Frequently asked questions

How exactly is BMI calculated?

In metric units, BMI is weight in kilograms divided by height in meters squared. In imperial units, it's weight in pounds divided by height in inches squared, multiplied by 703 (a conversion constant that makes the imperial formula produce the same result as the metric one). This calculator applies the correct formula automatically based on which unit system you have selected.
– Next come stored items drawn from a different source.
/-- R184, R185: the records of one waypoint (8 words each; NaN for an INVALID one, with NV where it holds no NaN itself) and, with `jac`, their Jacobians (48 words each). -/
def pointRecords (b : Body) (jac : Bool) (way : List Val) : NumM (List Nat × List Nat) := do
  let (invalid, limit) := waypointFlags b way
  let flags := bit01 invalid + 2 * bit01 limit
  let nan := f32.nanBits
  if invalid then do
    if !way.any Val.isNan then raiseNV
    pure (b.prims.flatMap (fun p => [nan, nan, nan, w32 p.radius, nan, nan, nan, flags]),
          if jac then List.replicate (48 * b.prims.length) nan else [])
  else
    let base : Frame Val := ⟨b.baseRot, b.basePos⟩
    let z : Val := .zero false
    let fs ← jointFrames pointOps z b base (← pointVals b way)
    let rs ← b.prims.mapM (fun p => do
      let f := linkFrame fs base p
      let xa ← place pointOps z f p.a
      let xb ← if p.capsule then place pointOps z f p.b else pure xa
      let jc ← if jac then jacobian b fs p xa else pure []
      pure (xa.map w32 ++ [w32 p.radius] ++ xb.map w32 ++ [flags], jc.map w32))
    pure (rs.flatMap Prod.fst, rs.flatMap Prod.snd)

/-- R184, R186: point forward kinematics over all waypoints of J + 1 values each. -/
def pointKinematics (b : Body) (jac : Bool) (ways : List (List Val)) : NumM (List Nat × List Nat) := do
  let rs ← ways.mapM (pointRecords b jac)
  pure (rs.flatMap Prod.fst, rs.flatMap Prod.snd)

/-! ### Interval mode (R187 to R196) -/

/-- Whether the residue class `r` modulo 4 of the multiples of π/2 meets [lo, hi] (fixed point). -/
def quarterIn (r : Int) (lo hi : Int) : Bool :=
  let half := fxPi / 2
  let j0 := -((-lo) / half)
  let j := j0 + ((r - j0) % 4)
  decide (j * half ≤ hi)

/-- The range of cosine (`r0` = 0) or sine (`r0` = 1) over [lo, hi], rounded outward and clipped to [−1, +1]
(R188). -/
def trigRange (r0 : Int) (f : Rat → Rat) (lo hi : Rat) : Iv :=
  let a := toFx lo
  let b := toFx hi
  let one : Iv := ⟨.fin (-1), .fin 1⟩
  if 4 * (fxPi / 2) ≤ b - a then one
  else
    let vl := f lo
    let vh := f hi
    let mn := if vl < vh then vl else vh
    let mx := if vl < vh then vh else vl
    let dn (q : Rat) : Val := if q = 0 then .zero false else .fin (Max.max (f32.roundUnbounded .rdn q) (-1))
    let up (q : Rat) : Val := if q = 0 then .zero false else .fin (Min.min (f32.roundUnbounded .rup q) 1)
    ⟨if quarterIn (r0 + 2) a b then one.lo else dn mn, if quarterIn r0 a b then one.hi else plusZero (up mx)⟩

/-- R188: the cosine interval of a joint interval. -/
def cosIv (i : Iv) : Iv :=
  if i.lo.isInf || i.hi.isInf then ⟨.fin (-1), .fin 1⟩
  else trigRange 0 (fun q => (sinCosApprox q).2) i.lo.toRat i.hi.toRat

/-- R188: the sine interval of a joint interval. -/
def sinIv (i : Iv) : Iv :=
  if i.lo.isInf || i.hi.isInf then ⟨.fin (-1), .fin 1⟩
  else trigRange 1 (fun q => (sinCosApprox q).1) i.lo.toRat i.hi.toRat

/-- A segment of a trajectory or a sub-range of it: its two waypoints and the exact fractions. -/
structure SegPart where
  w0 : List Val
  w1 : List Val
  f0 : Rat
  f1 : Rat
  deriving DecidableEq, Repr

/-- R180: INVALID, decided over the whole segment. -/
def SegPart.invalid (s : SegPart) : Bool :=
  (s.w0 ++ s.w1).any (fun v => !v.isFinite) || !Val.lt (s.w0.headD .nan) (s.w1.headD .nan)

/-- R179: the exact value of element `i` at fraction `f`. -/
def SegPart.at_ (s : SegPart) (i : Nat) (f : Rat) : Rat :=
  let a := (s.w0.getD i (.zero false)).toRat
  let b := (s.w1.getD i (.zero false)).toRat
  a + f * (b - a)

/-- The exact least and greatest value of element `i` over the part. -/
def SegPart.range (s : SegPart) (i : Nat) : Rat × Rat :=
  let x := s.at_ i s.f0
  let y := s.at_ i s.f1
  if x < y then (x, y) else (y, x)

/-- R180: LIMIT over the part's own fractions. -/
def SegPart.limit (s : SegPart) (b : Body) : Bool :=
  (b.joints.zipIdx).any (fun (j, i) =>
    let (lo, hi) := s.range (i + 1)
    decide (lo < j.qMin.toRat) || decide (j.qMax.toRat < hi))

/-- An exact range of reals rounded outward to FP32 endpoints; one that rounds to the whole line sets IVW (R117, R123). -/
def ivOfRange (lo hi : Rat) : NumM Iv := Iv.outward f32 false (Val.ofRat lo) (Val.ofRat hi)

/-- The identifying fields of a swept-box record (R190). -/
structure BoxId where
  cand : Nat
  seg : Nat
  prim : Nat
  sub : Nat
  deriving DecidableEq, Repr

/-- R190: a swept-box record of 12 words. -/
def boxWords (lo hi : List Val) (radius : Val) (tlo thi : Val) (id : BoxId) (bflags : Nat) : List Nat :=
  lo.map w32 ++ hi.map w32 ++
    [w32 radius, w32 tlo, w32 thi, id.cand, id.seg + 256 * id.prim + 65536 * id.sub, bflags]

/-- R187: the time interval of a part. -/
def SegPart.time (s : SegPart) : NumM Iv := ivOfRange (s.at_ 0 s.f0) (s.at_ 0 s.f1)

/-- R187: the joint intervals with their cosine and sine intervals. -/
def SegPart.vals (s : SegPart) (b : Body) (pad : Rat) : NumM (List (Iv × Iv × Iv)) :=
  b.joints.zipIdx.mapM (fun (_, i) => do
    let (lo, hi) := s.range (i + 1)
    let q ← ivOfRange (lo - pad) (hi + pad)
    pure (q, cosIv q, sinIv q))

/-- R190, R191: the record of one primitive over a part whose frames are given. -/
def boxRecord (base : Frame Iv) (fs : List (Frame Iv)) (s : SegPart) (limit : Bool) (p : Prim) (id : BoxId) :
    NumM (List Nat) := do
  let z : Iv := ⟨.zero false, .zero false⟩
  let f := linkFrame fs base p
  let pt (x : List Val) : NumM (List Iv) := do place intervalOps z f (← x.mapM intervalOps.ofVal)
  let xa ← pt p.a
  let xb ← if p.capsule then pt p.b else pure xa
  let lo := List.zipWith (fun a b => Val.min a.lo b.lo) xa xb
  let hi := List.zipWith (fun a b => Val.max a.hi b.hi) xa xb
  let wide := (lo ++ hi).any Val.isInf
  let t ← s.time
  pure (boxWords lo hi p.radius t.lo t.hi id (2 * bit01 limit + 8 * bit01 wide))

/-- R191: the record of an INVALID segment. Its whole lines set no IVW: R117 does not say (DESIGN CHOICE, log entry 28). -/
def invalidBox (s : SegPart) (p : Prim) (id : BoxId) : List Nat :=
  let ninf : Val := .inf true
  let pinf : Val := .inf false
  boxWords [ninf, ninf, ninf] [pinf, pinf, pinf] p.radius (s.w0.headD .nan) (s.w1.headD .nan) id 9

/-- The records of the primitives in `ks` over one part. -/
def partRecords (b : Body) (pad : Rat) (s : SegPart) (ks : List Nat) (id : Nat → BoxId) : NumM (List Nat) := do
  let dflt : Prim := ⟨false, none, .zero false, [], []⟩
  if s.invalid then pure (ks.flatMap (fun k => invalidBox s (b.prims.getD k dflt) (id k)))
  else
    let z : Iv := ⟨.zero false, .zero false⟩
    let base : Frame Iv := ⟨← b.baseRot.mapM intervalOps.ofVal, ← b.basePos.mapM intervalOps.ofVal⟩
    let fs ← jointFrames intervalOps z b base (← s.vals b pad)
    let rs ← ks.mapM (fun k => boxRecord base fs s (s.limit b) (b.prims.getD k dflt) (id k))
    pure rs.flatten

/-- R193: all records of a trajectory tensor of C candidates and W waypoints, as rows of J + 1 values. -/
def sweptBoxes (b : Body) (pad : Rat) (c w : Nat) (ways : Array (List Val)) : NumM (List Nat) := do
  let rs ← (List.range (c * (w - 1))).mapM (fun e =>
    let ci := e / (w - 1)
    let i := e % (w - 1)
    let s : SegPart := ⟨ways.getD (ci * w + i) [], ways.getD (ci * w + i + 1) [], 0, 1⟩
    partRecords b pad s (List.range b.prims.length) (fun k => ⟨ci, i, k, 0⟩))
  pure rs.flatten

/-- R195: a PADDED record. -/
def paddedBox (w0 w1 : Nat) : List Nat :=
  let z : Val := .zero false
  boxWords [z, z, z] [z, z, z] z z z
    ⟨w0, bitsOf w1 7 0, bitsOf w1 15 8, bitsOf w1 19 16 + 16 * bitsOf w1 27 20⟩ 4

/-- R194, R195: the record of one entry of a sub-range list. -/
def subRangeRecord (b : Body) (pad : Rat) (c w : Nat) (ways : Array (List Val)) (w0 w1 : Nat) : NumM (List Nat) :=
  let seg := bitsOf w1 7 0
  let prim := bitsOf w1 15 8
  let d := bitsOf w1 19 16
  let n := bitsOf w1 27 20
  if w0 = 0xFFFFFFFF || decide (c ≤ w0) || decide (w ≤ seg + 1) || decide (b.prims.length ≤ prim) ||
      decide (bitsOf w1 31 28 ≠ 0) || decide (8 < d) || decide (2 ^ d ≤ n) then pure (paddedBox w0 w1)
  else
    let s : SegPart := ⟨ways.getD (w0 * w + seg) [], ways.getD (w0 * w + seg + 1) [],
      (n : Rat) / ((2 ^ d : Nat) : Rat), ((n + 1 : Nat) : Rat) / ((2 ^ d : Nat) : Rat)⟩
    partRecords b pad s [prim] (fun k => ⟨w0, seg, k, d + 16 * n⟩)

/-- R194: one record per entry, in entry order. -/
def subRangeBoxes (b : Body) (pad : Rat) (c w : Nat) (ways : Array (List Val)) (entries : List (Nat × Nat)) :
    NumM (List Nat) := do
  let rs ← entries.mapM (fun (w0, w1) => subRangeRecord b pad c w ways w0 w1)
  pure rs.flatten

/-! ### Random generation (R202 to R206) -/

/-- R203: the four words of the block of element `e`. -/
def randomBlock (seed iter stream e : Nat) : List Nat :=
  let b := e / 4
  philox [b % 2 ^ 32, b / 2 ^ 32 % 2 ^ 32, iter, stream] (seed % 2 ^ 32) (seed / 2 ^ 32)

/-- 2^−24 units. -/
def unit24 (n : Nat) : Rat := (n : Rat) * pow2 (-24)

/-- R205: element `e` of a distribution. -/
def randomElem (dist : Nat) (p0 p1 : Val) (seed iter stream e : Nat) : OutElem :=
  let ws := randomBlock seed iter stream e
  let w := ws.getD (e % 4) 0
  match dist with
  | 0 => .raw w
  | 1 => OutElem.rne (Val.ofRat (p0.toRat + (p1.toRat - p0.toRat) * unit24 (w / 256)))
  | _ =>
    let we := ws.getD (e % 4 / 2 * 2) 0
    let wo := ws.getD (e % 4 / 2 * 2 + 1) 0
    let u1 := unit24 (we / 256 + 1)
    let u2 := unit24 (wo / 256)
    if p1.toRat = 0 then OutElem.rne p0
    else
      let r := if u1 = 1 then 0 else sqrtRat (-2 * lnApprox u1)
      let (s, c) := turnApprox u2
      OutElem.rne (Val.ofRat (p0.toRat + p1.toRat * r * (if e % 2 = 0 then c else s)))

end Sys2Proof.Machine
end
What do the BMI categories mean?

The World Health Organization defines four standard adult bands — under 18.5 is "underweight," 18.5 to just under 25 is "healthy weight," 25 to just under 30 is "overweight," and 30 and above is "obesity." These thresholds are population-level statistical categories, not individual medical diagnoses, and were originally developed for tracking weight trends across large groups rather than assessing any one person's health.

Is BMI an accurate measure of health for everyone?

No — BMI doesn't distinguish between muscle and fat mass, so athletes and very muscular individuals are frequently classified as "overweight" or even "obese" despite having low body fat, because muscle is denser than fat and adds weight without adding the health risk BMI is meant to flag. BMI also doesn't account for where fat is distributed on the body, age-related changes in body composition, or differences across ethnic groups, all of which affect how meaningful a given BMI number actually is for an individual.

Why does BMI use height squared instead of just height?

Body weight scales roughly with the square of height for people of similar proportions — a person twice as tall as another (in a hypothetical same-shape scaling) would weigh roughly four times as much, not twice as much, because volume scales with the cube of linear dimensions while the body compensates somewhat through build. Dividing by height squared, rather than height alone, was chosen specifically because it produces a number that stays relatively consistent across a normal range of heights for people of proportionate build, which is what makes BMI useful for population-level comparison in the first place.

Should I use BMI alone to make health decisions?

Most health authorities recommend treating BMI as one general screening indicator, not a standalone diagnostic tool — it's most useful as a quick, consistent starting point, ideally considered alongside other measures (waist circumference, body composition, blood pressure, activity level) and in conversation with a healthcare provider who knows your individual history, rather than as a number to act on in isolation.